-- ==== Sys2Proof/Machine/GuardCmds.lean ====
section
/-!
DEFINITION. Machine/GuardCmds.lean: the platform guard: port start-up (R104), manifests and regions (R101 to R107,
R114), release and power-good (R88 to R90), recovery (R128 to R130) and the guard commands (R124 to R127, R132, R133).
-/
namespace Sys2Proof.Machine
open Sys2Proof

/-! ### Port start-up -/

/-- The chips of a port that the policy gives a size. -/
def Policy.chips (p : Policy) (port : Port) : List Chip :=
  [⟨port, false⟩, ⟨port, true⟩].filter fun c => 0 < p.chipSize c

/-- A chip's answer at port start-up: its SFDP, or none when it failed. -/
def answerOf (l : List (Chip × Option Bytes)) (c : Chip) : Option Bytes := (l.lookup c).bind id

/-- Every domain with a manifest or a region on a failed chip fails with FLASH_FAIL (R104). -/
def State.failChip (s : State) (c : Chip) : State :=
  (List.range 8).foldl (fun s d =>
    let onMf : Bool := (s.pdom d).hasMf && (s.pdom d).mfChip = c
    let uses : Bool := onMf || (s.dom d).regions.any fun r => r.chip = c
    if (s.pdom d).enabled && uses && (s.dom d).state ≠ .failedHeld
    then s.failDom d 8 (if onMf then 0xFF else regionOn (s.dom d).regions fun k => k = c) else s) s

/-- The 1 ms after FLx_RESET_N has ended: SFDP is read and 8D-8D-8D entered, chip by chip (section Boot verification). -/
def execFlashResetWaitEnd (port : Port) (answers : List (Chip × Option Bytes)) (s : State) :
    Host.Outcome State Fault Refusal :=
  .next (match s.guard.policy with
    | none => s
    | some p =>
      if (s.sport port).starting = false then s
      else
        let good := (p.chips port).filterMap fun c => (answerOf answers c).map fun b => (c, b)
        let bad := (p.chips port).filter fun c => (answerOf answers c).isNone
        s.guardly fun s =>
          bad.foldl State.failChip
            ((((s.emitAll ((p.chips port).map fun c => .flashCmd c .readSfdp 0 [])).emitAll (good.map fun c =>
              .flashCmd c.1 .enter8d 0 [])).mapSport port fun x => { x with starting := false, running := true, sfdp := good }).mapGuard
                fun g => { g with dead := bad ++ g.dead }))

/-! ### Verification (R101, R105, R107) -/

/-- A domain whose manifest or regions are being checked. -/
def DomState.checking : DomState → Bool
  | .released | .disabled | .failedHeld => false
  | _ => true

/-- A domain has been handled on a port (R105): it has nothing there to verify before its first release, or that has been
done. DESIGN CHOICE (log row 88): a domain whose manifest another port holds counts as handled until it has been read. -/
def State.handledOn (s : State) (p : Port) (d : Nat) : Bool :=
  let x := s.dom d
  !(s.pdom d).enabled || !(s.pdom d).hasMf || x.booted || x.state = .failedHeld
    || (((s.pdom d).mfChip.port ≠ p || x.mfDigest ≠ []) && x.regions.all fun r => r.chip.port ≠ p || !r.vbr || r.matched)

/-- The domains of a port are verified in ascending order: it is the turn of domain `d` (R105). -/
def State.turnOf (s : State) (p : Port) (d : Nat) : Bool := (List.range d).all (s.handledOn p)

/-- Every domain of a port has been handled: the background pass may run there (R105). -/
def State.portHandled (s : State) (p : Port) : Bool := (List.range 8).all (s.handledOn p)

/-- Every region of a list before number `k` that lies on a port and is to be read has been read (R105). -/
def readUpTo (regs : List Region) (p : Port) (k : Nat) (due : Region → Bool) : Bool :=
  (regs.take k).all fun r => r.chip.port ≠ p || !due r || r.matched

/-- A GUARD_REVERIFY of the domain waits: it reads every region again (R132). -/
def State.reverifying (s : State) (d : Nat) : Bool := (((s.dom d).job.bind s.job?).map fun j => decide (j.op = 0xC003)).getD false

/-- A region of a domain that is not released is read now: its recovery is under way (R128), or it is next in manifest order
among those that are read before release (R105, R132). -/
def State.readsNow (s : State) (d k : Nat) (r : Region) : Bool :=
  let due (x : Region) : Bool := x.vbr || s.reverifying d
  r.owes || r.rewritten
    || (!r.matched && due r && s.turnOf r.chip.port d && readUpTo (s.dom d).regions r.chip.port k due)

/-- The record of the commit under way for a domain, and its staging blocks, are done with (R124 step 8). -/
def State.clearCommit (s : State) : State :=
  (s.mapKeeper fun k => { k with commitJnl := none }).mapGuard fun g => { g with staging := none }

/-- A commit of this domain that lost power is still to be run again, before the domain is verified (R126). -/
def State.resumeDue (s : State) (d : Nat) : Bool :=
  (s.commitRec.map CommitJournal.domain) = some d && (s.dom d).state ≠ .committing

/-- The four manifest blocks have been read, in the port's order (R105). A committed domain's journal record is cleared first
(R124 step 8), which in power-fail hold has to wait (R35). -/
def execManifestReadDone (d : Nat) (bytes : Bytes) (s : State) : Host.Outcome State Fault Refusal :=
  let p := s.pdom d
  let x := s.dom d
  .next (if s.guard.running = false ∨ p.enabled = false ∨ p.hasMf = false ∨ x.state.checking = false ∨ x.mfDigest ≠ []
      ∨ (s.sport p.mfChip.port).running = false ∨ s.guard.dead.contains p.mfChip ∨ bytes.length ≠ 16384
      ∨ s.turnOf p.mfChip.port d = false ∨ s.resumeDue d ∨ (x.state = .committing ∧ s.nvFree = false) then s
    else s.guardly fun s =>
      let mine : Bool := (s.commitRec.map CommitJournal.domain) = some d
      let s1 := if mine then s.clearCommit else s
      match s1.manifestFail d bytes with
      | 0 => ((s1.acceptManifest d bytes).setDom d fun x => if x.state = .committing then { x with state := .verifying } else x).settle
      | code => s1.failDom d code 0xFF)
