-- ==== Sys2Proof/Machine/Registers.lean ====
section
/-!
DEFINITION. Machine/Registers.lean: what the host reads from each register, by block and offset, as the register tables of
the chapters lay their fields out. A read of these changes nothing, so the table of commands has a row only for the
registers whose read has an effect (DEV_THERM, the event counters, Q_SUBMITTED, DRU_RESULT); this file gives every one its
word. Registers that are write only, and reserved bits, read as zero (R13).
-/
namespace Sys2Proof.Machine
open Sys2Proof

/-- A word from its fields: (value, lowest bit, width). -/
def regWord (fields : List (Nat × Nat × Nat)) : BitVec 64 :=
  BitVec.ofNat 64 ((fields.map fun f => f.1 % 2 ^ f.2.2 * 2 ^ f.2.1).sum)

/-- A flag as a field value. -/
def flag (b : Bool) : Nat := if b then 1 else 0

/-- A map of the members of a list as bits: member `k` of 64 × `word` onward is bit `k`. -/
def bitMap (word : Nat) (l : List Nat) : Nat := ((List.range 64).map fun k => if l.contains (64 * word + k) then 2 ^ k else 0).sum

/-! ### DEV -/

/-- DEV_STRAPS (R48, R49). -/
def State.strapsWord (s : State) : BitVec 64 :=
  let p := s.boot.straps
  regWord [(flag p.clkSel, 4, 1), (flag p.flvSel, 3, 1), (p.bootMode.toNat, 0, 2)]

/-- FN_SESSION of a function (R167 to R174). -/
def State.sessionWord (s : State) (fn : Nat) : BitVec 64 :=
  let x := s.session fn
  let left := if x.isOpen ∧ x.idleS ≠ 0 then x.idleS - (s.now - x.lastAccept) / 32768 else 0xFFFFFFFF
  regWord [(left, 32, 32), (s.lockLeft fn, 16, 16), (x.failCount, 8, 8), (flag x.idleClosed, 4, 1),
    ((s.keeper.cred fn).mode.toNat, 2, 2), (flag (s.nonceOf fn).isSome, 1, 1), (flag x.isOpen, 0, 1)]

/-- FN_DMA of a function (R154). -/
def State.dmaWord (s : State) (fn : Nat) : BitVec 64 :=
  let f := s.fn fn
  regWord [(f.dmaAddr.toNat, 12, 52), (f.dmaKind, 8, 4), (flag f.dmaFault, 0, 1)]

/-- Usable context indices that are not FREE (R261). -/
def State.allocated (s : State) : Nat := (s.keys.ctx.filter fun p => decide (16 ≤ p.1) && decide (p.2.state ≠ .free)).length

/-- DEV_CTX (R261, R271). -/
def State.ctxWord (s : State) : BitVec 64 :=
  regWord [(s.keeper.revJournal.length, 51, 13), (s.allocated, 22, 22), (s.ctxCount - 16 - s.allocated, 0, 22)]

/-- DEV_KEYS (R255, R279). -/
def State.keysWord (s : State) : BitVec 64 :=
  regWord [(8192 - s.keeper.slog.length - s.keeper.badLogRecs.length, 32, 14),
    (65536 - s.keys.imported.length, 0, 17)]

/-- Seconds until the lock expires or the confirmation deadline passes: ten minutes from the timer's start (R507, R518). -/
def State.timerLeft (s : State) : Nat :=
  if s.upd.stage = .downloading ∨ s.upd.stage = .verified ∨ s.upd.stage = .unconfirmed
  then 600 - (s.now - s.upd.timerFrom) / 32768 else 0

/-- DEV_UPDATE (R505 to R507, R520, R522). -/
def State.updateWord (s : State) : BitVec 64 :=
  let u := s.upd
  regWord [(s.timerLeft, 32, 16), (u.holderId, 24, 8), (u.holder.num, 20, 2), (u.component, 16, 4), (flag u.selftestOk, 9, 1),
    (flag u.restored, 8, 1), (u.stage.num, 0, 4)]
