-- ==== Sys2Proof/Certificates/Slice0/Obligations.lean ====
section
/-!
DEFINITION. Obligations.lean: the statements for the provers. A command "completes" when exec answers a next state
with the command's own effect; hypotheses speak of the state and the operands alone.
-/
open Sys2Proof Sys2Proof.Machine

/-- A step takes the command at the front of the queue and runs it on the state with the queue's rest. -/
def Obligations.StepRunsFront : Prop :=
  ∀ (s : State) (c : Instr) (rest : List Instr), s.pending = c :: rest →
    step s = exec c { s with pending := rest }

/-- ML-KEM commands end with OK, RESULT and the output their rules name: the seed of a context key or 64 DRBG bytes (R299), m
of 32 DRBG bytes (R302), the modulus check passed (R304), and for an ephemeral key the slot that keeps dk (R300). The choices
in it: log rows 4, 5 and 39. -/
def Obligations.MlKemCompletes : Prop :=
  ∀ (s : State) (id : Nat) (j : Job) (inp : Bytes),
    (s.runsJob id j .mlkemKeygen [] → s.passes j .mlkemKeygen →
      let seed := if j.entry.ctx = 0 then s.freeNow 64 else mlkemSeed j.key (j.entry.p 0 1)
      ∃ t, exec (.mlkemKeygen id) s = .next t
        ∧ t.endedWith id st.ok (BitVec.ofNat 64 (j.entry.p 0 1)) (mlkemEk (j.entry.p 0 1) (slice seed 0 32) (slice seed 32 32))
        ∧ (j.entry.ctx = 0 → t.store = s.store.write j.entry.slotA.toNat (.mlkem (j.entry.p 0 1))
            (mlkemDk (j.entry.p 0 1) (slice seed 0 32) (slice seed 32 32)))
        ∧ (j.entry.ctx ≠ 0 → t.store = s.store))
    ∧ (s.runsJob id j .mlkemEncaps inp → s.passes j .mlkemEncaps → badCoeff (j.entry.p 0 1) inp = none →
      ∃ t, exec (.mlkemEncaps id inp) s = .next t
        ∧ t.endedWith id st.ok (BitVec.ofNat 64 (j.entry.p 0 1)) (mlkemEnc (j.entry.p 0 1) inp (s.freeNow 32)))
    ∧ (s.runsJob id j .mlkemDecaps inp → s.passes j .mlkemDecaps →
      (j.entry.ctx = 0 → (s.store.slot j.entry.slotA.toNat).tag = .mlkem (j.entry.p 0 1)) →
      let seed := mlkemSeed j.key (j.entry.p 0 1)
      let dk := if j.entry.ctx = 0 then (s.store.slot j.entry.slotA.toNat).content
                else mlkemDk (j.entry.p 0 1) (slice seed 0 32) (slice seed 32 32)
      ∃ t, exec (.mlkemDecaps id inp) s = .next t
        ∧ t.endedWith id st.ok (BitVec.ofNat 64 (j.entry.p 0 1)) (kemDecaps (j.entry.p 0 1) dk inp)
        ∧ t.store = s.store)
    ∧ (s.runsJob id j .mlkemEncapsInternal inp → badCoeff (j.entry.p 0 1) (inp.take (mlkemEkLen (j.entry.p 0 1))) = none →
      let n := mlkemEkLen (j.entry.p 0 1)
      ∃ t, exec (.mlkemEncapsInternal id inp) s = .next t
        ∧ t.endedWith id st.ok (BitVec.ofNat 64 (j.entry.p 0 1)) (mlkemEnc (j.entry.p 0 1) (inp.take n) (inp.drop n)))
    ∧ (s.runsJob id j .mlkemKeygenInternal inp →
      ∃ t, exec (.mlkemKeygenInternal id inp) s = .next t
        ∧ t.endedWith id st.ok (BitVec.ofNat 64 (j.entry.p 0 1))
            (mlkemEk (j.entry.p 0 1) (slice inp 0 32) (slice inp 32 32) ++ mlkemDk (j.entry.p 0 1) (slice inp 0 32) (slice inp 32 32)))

___

**Try it:** Look through the entries above, find each line containing "regs", and copy it.

**Task output:**
def readUpTo (regs : List Region) (p : Port) (k : Nat) (due : Region → Bool) : Bool :=
  (regs.take k).all fun r => r.chip.port ≠ p || !due r || r.matched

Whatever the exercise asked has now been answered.